Le requérant purge actuellement une peine de dix ans d’emprisonnement au sein de l’établissement pénitentiaire d’Arad (Roumanie) pour escroquerie. Il fait valoir que ses conditions de détention dans cette prison constituent une violation des articles 3 et 8 de la Convention notamment en raison de la présence d’une décharge d’ordures se trouvant à 18 mètres de la prison, résultant en la présence de fortes odeurs pestilentielles et de nuisances olfactives pour les détenus, allégations étayées par plusieurs études environnementales. D’après le requérant, des mouches, des insectes et même des oiseaux volent de l’ancienne décharge jusque dans sa cellule, ce qui représente un risque d’infection, compte tenu aussi du fait que les détenus gardent de la nourriture dans la cellule, laquelle ne dispose pas d’un réfrigérateur.
"La Cour admet qu’en l’espèce rien n’indique qu’il y ait eu véritablement intention d’humilier ou de rabaisser le requérant. Toutefois, l’absence d’un tel but ne saurait exclure un constat de violation de l’article 3. La Cour estime que les conditions de détention en cause, que le requérant a dû supporter pendant plusieurs années, n’ont pas manqué de le soumettre à une épreuve d’une intensité qui excède le niveau inévitable de souffrance inhérent à la détention. Partant, elle considère qu’il y a eu violation de l’article 3 de la Convention."

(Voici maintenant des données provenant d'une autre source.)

-- ==== Sys2Proof/Laws/State.lean ====
section
/-! SUPPORT. The small lemmas of the record updates: one for each field of each update of State, of the ports, of
the road sides and of the banks, so that no later proof unfolds an update. -/

namespace Sys2Proof.Machine

-- The package compiled as one text would start more threads than its memory limit allows.
set_option Elab.async false

/-! ## `State.setBarrier` -/

@[simp] theorem State.setBarrier_supply (s : State) (i : Fin 4) (r : BarrierRecord) : (s.setBarrier i r).supply = s.supply := rfl
@[simp] theorem State.setBarrier_resetHeld (s : State) (i : Fin 4) (r : BarrierRecord) : (s.setBarrier i r).resetHeld = s.resetHeld := rfl
@[simp] theorem State.setBarrier_loading (s : State) (i : Fin 4) (r : BarrierRecord) : (s.setBarrier i r).loading = s.loading := rfl
@[simp] theorem State.setBarrier_now (s : State) (i : Fin 4) (r : BarrierRecord) : (s.setBarrier i r).now = s.now := rfl
@[simp] theorem State.setBarrier_store (s : State) (i : Fin 4) (r : BarrierRecord) : (s.setBarrier i r).store = s.store := rfl
@[simp] theorem State.setBarrier_contacts (s : State) (i : Fin 4) (r : BarrierRecord) : (s.setBarrier i r).contacts = s.contacts := rfl
@[simp] theorem State.setBarrier_tm (s : State) (i : Fin 4) (r : BarrierRecord) : (s.setBarrier i r).tm = s.tm := rfl
@[simp] theorem State.setBarrier_lnu (s : State) (i : Fin 4) (r : BarrierRecord) : (s.setBarrier i r).lnu = s.lnu := rfl
@[simp] theorem State.setBarrier_heads (s : State) (i : Fin 4) (r : BarrierRecord) : (s.setBarrier i r).heads = s.heads := rfl
@[simp] theorem State.setBarrier_sections (s : State) (i : Fin 4) (r : BarrierRecord) : (s.setBarrier i r).sections = s.sections := rfl
@[simp] theorem State.setBarrier_approaches (s : State) (i : Fin 4) (r : BarrierRecord) : (s.setBarrier i r).approaches = s.approaches := rfl
@[simp] theorem State.setBarrier_crossing (s : State) (i : Fin 4) (r : BarrierRecord) : (s.setBarrier i r).crossing = s.crossing := rfl
@[simp] theorem State.setBarrier_lamp (s : State) (i : Fin 4) (r : BarrierRecord) : (s.setBarrier i r).lamp = s.lamp := rfl
@[simp] theorem State.setBarrier_barriers (s : State) (i : Fin 4) (r : BarrierRecord) : (s.setBarrier i r).barriers = s.barriers.set i r := rfl
@[simp] theorem State.setBarrier_cal (s : State) (i : Fin 4) (r : BarrierRecord) : (s.setBarrier i r).cal = s.cal := rfl
@[simp] theorem State.setBarrier_scan (s : State) (i : Fin 4) (r : BarrierRecord) : (s.setBarrier i r).scan = s.scan := rfl
@[simp] theorem State.setBarrier_faults (s : State) (i : Fin 4) (r : BarrierRecord) : (s.setBarrier i r).faults = s.faults := rfl
@[simp] theorem State.setBarrier_report (s : State) (i : Fin 4) (r : BarrierRecord) : (s.setBarrier i r).report = s.report := rfl
@[simp] theorem State.setBarrier_handed (s : State) (i : Fin 4) (r : BarrierRecord) : (s.setBarrier i r).handed = s.handed := rfl
@[simp] theorem State.setBarrier_pending (s : State) (i : Fin 4) (r : BarrierRecord) : (s.setBarrier i r).pending = s.pending := rfl

/-! ## `State.setLamp` -/

@[simp] theorem State.setLamp_supply (s : State) (i : Fin 12) (r : LampRecord) : (s.setLamp i r).supply = s.supply := rfl
@[simp] theorem State.setLamp_resetHeld (s : State) (i : Fin 12) (r : LampRecord) : (s.setLamp i r).resetHeld = s.resetHeld := rfl
@[simp] theorem State.setLamp_loading (s : State) (i : Fin 12) (r : LampRecord) : (s.setLamp i r).loading = s.loading := rfl
@[simp] theorem State.setLamp_now (s : State) (i : Fin 12) (r : LampRecord) : (s.setLamp i r).now = s.now := rfl
@[simp] theorem State.setLamp_store (s : State) (i : Fin 12) (r : LampRecord) : (s.setLamp i r).store = s.store := rfl
@[simp] theorem State.setLamp_contacts (s : State) (i : Fin 12) (r : LampRecord) : (s.setLamp i r).contacts = s.contacts := rfl
@[simp] theorem State.setLamp_tm (s : State) (i : Fin 12) (r : LampRecord) : (s.setLamp i r).tm = s.tm := rfl
@[simp] theorem State.setLamp_lnu (s : State) (i : Fin 12) (r : LampRecord) : (s.setLamp i r).lnu = s.lnu := rfl
@[simp] theorem State.setLamp_heads (s : State) (i : Fin 12) (r : LampRecord) : (s.setLamp i r).heads = s.heads := rfl
@[simp] theorem State.setLamp_sections (s : State) (i : Fin 12) (r : LampRecord) : (s.setLamp i r).sections = s.sections := rfl
@[simp] theorem State.setLamp_approaches (s : State) (i : Fin 12) (r : LampRecord) : (s.setLamp i r).approaches = s.approaches := rfl
@[simp] theorem State.setLamp_crossing (s : State) (i : Fin 12) (r : LampRecord) : (s.setLamp i r).crossing = s.crossing := rfl
@[simp] theorem State.setLamp_lamp (s : State) (i : Fin 12) (r : LampRecord) : (s.setLamp i r).lamp = { s.lamp with lamps := s.lamp.lamps.set i r } := rfl
@[simp] theorem State.setLamp_barriers (s : State) (i : Fin 12) (r : LampRecord) : (s.setLamp i r).barriers = s.barriers := rfl
@[simp] theorem State.setLamp_cal (s : State) (i : Fin 12) (r : LampRecord) : (s.setLamp i r).cal = s.cal := rfl
@[simp] theorem State.setLamp_scan (s : State) (i : Fin 12) (r : LampRecord) : (s.setLamp i r).scan = s.scan := rfl
@[simp] theorem State.setLamp_faults (s : State) (i : Fin 12) (r : LampRecord) : (s.setLamp i r).faults = s.faults := rfl
@[simp] theorem State.setLamp_report (s : State) (i : Fin 12) (r : LampRecord) : (s.setLamp i r).report = s.report := rfl
@[simp] theorem State.setLamp_handed (s : State) (i : Fin 12) (r : LampRecord) : (s.setLamp i r).handed = s.handed := rfl
@[simp] theorem State.setLamp_pending (s : State) (i : Fin 12) (r : LampRecord) : (s.setLamp i r).pending = s.pending := rfl
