-- ==== Sys2Proof/Laws/Report.lean ====
section
/-! SUPPORT. What the shared operations of the Report Unit (R151 to R156) can do: each leaves every part of State outside its
list as it was. -/

namespace Sys2Proof.Machine

-- The package compiled as one text would start more threads than its memory limit allows.
set_option Elab.async false

theorem produceStatus_frame (s : State) :
    Frame [.ports, .newFault, .overflow, .status] s (produceStatus s) := by
  unfold produceStatus
  try dsimp only
  repeat' first
    | with_reducible exact .refl _ _
    | refine .next (by with_reducible exact placeStatus_frame ..) (by decide) ?_ | split
    | with_reducible refine Frame.withReport ?_ | with_reducible refine Frame.withLnu ?_
    | exact ⟨fun p hp => by cases p <;> first | rfl | exact ⟨rfl, rfl⟩ | exact ⟨rfl, rfl, rfl⟩ | exact absurd (by decide) hp⟩

theorem reportTurn_frame (s : State) :
    Frame [.ports, .newFault, .overflow, .status, .handed] s (reportTurn s) := by
  unfold reportTurn
  try dsimp only
  repeat' first
    | with_reducible exact .refl _ _
    | refine .next (by with_reducible exact produceStatus_frame ..) (by decide) ?_ | split
    | with_reducible refine Frame.withHanded ?_

theorem linkRefresh_frame (source : Nat) (s : State) :
    Frame [.link, .faults] s (linkRefresh source s) := by
  unfold linkRefresh
  try dsimp only
  repeat' first
    | with_reducible exact .refl _ _
    | refine .next (by with_reducible exact conditionEnd_frame ..) (by decide) ?_ | split
    | with_reducible refine Frame.withReport ?_

theorem appendPassage_frame (p : PassageRecord) (s : State) :
    Frame [.banks, .faults, .newFault] s (appendPassage p s) := by
  unfold appendPassage
  try dsimp only
  repeat' first
    | with_reducible exact .refl _ _
    | refine .next (by with_reducible exact eventEntered_frame ..) (by decide) ?_ | split
    | with_reducible refine Frame.withReport ?_

end Sys2Proof.Machine
end

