-- ==== Sys2Proof/Tests/Slice0.lean ====
section
/-! SUPPORT. Tests: the smoke tests of WellFormed, the manual's worked figures, and for each statement with hypotheses
a state and operands that meet them (`witness_...`), at the boundaries where the clauses have one. -/

namespace Sys2Proof.Tests

open Sys2Proof Sys2Proof.Machine

set_option Elab.async false

/-! ## WellFormed refuses -/

theorem test_wf_takes_a_span : (Instr.poll 0x7FFFFFFF).wellFormed = true := by decide +kernel

theorem test_wf_refuses_a_long_span : (Instr.poll 0x80000000).wellFormed = false := by decide +kernel

theorem test_wf_takes_a_whole_save : (Instr.supplyFailure 427).wellFormed = true := by decide +kernel

theorem test_wf_refuses_a_428th_write : (Instr.supplyFailure 428).wellFormed = false := by decide +kernel

theorem test_wf_takes_a_read_back : (Instr.saveRunComplete 5 (List.replicate 426 0)).wellFormed = true := by
  decide +kernel

theorem test_wf_refuses_a_short_read_back :
    (Instr.saveRunComplete 5 (List.replicate 425 0)).wellFormed = false := by decide +kernel

/-! ## The installation of the manual's worked examples (1.6, 3.9, 4.8) -/

/-- The tables of the worked examples: approach 0 over heads 0, 1 and 5, section 0 (approach) and 1 (island), four
barriers, two reds and an amber on each road side. -/
def tables : Tables :=
  let b := Tables.blank
  { b with
    node := (b.node.set 0 { inService := true, address := 12, role := .signaller }).set 1
      { inService := true, address := 90, role := .maintenance }
    params := { b.params with
      headTimeout := 2000, groupGap := 4000, flashPeriod := 1000, lampBaseDuty := 80, vNominal := 12000,
      batteryLow := 11400, batteryCritical := 10800, batterySpan := 20000, audibleEntry0 := 1,
      audibleEntry1 := 2, openDelay := 3000, minOpen := 10000, longClosure := 300000, exitDelayFailed := 6000,
      statusPeriod := 2000, signallerTimeout := 10000, scanStrobe := 2, quietDivisor := 8,
      quietAfter := 60000, ownAddress := 30 }
    dpt := Vector.ofFn fun i : Fin 16 =>
      { b.dpt[0] with inService := decide (i.val < 8), address := 41 + i.val, spacing := 150 }
    sectionTable := (b.sectionTable.set 0
        { inService := true, kind := .approach, track := 1
          boundaries := [{ head := 0, entering := .toward }, { head := 2, entering := .away }] }).set 1
        { inService := true, kind := .island, track := 1
          boundaries := [{ head := 2, entering := .toward }, { head := 3, entering := .away }] }
    approach := b.approach.set 0
      { inService := true, track := 1, approachSection := 0, islandSection := 1,
        timingHeads := [{ head := 0, distance := 2400, haltSide := false },
          { head := 1, distance := 1200, haltSide := false }, { head := 5, distance := 1100, haltSide := false }],
        clearMargin := 5000, loopAllow := 300, holdMax := 120000, vCreep := 300, vHalt := 1500,
        vFinal := 4000, vLine := 3300 }
    closing := #v[⟨.amber, 0⟩, ⟨.soundOn, 0⟩, ⟨.wait, 30⟩, ⟨.red, 0⟩, ⟨.wait, 40⟩, ⟨.lowerEntry, 0⟩, ⟨.wait, 40⟩,
      ⟨.lowerExit, 0⟩, ⟨.waitDown, 0⟩, ⟨.soundOff, 0⟩, ⟨.finish, 0⟩, ⟨.finish, 0⟩]
    opening := #v[⟨.wait, 10⟩, ⟨.raiseEntry, 0⟩, ⟨.raiseExit, 0⟩, ⟨.waitUp, 0⟩, ⟨.dark, 0⟩, ⟨.finish, 0⟩,
      ⟨.finish, 0⟩, ⟨.finish, 0⟩, ⟨.finish, 0⟩, ⟨.finish, 0⟩, ⟨.finish, 0⟩, ⟨.finish, 0⟩]
    barrier := Vector.ofFn fun i : Fin 4 =>
      { b.barrier[0] with
        inService := true, role := if i.val < 2 then .entry else .exit
        roadSide := if i.val % 2 = 0 then .north else .south
        angleEntry := 10 + 2 * i.val, currentEntry := 11 + 2 * i.val, ratedDuty := 60, overdriveDuty := 85,
        startMs := 400, clampDuty := 85, brakePos := 100, brakeDuty := 20, loopGain := 50, downWindow := 20,
        upWindow := 980, upCode := 3400, downCode := 600, travelDown := 6900 + 100 * i.val, travelUp := 7300,
        peakCurrent := 2950 }
    lamp := Vector.ofFn fun i : Fin 12 =>
      { inService := decide (i.val < 6), roadSide := if i.val < 3 then .north else .south
        colour := if i.val % 3 = 2 then .amber else .red, phase := if i.val % 3 = 1 then .b else .a
        scanEntry := 3 + i.val }
    scan := Vector.ofFn fun i : Fin 24 =>
      if i.val = 0 then
        { inService := true, channel := 0, gain := 1, blockCount := 2, lowThreshold := 1800, highThreshold := 4000 }
      else if i.val ≤ 8 then
        { inService := true, channel := i.val, gain := 4, blockCount := 4, lowThreshold := 900, highThreshold := 4000 }
      else
        { inService := decide (i.val ≠ 9 ∧ i.val ≤ 17), channel := i.val, gain := 1, blockCount := 1,
          lowThreshold := 0, highThreshold := if i.val % 2 = 0 then 4094 else 3200 } }

/-- The derived figures of these tables (3.9: L_close 18,200 ms, T_req 23,500 ms; R181). -/
def figures : Derived := { lClose := 18200, tReq := #v[23500, 18200, 18200, 18200], rOpen := 8300 }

"Tout en notant que l’état de santé du requérant ne s’est pas dégradé du fait de la proximité de l’ancienne décharge d’ordures, la Cour estime que cet élément ne peut pas mener, à lui seul, à la conclusion de l’inapplicabilité de l’article 8. En effet, elle considère qu’au vu des conclusions des différentes études et de la durée pendant laquelle le requérant a subi les nuisances en cause (7 ans), la qualité de vie et le bien-être de l’intéressé ont été affectés d’une manière qui a nui à sa vie privée et qui n’était pas une simple conséquence du régime privatif de liberté. A cet égard, la Cour relève que le grief du requérant porte sur des aspects qu’elle a déjà examinés au regard de l’article 8, qui dépassent le cadre des conditions de détention proprement dites et qui concernent par ailleurs le seul « espace de vie » (ici, sa cellule) dont l’intéressé dispose depuis plusieurs années. La Cour estime donc que l’article 8 trouve à s’appliquer en l’espèce."
Dans la mesure où les autorités savaient que le fonctionnement de cette décharge, en activité de 1998 à 2003, posait problème, même après son activité car de nombreuses entreprises mais aussi des particuliers, ont continué à y déverser des déchets mais qu’elles n’ont rien fait pour y remédier, la Cour considère qu’il y a eu violation de l’article 8. La décharge ne respectait en effet pas les règles en vigueur (distance minimale de 1000 mètres prévue entre la décharge et des locaux d’habitation, nécessité d’obtenir des autorisations locales chargées de la protection de l’environnement...). En l’espèce les nombreux rapports d’étude faisaient état de rats et mouches, des valeurs dépassées (taux d’ammoniac notamment) même à basse température (14°), d’un air fortement pollué, et d’une absence de travaux de couverture du site avec de la terre. Les autorités roumaines ne donnant pas d’informations sur l’avancée éventuelle de travaux, il y eut violation de l’article 8.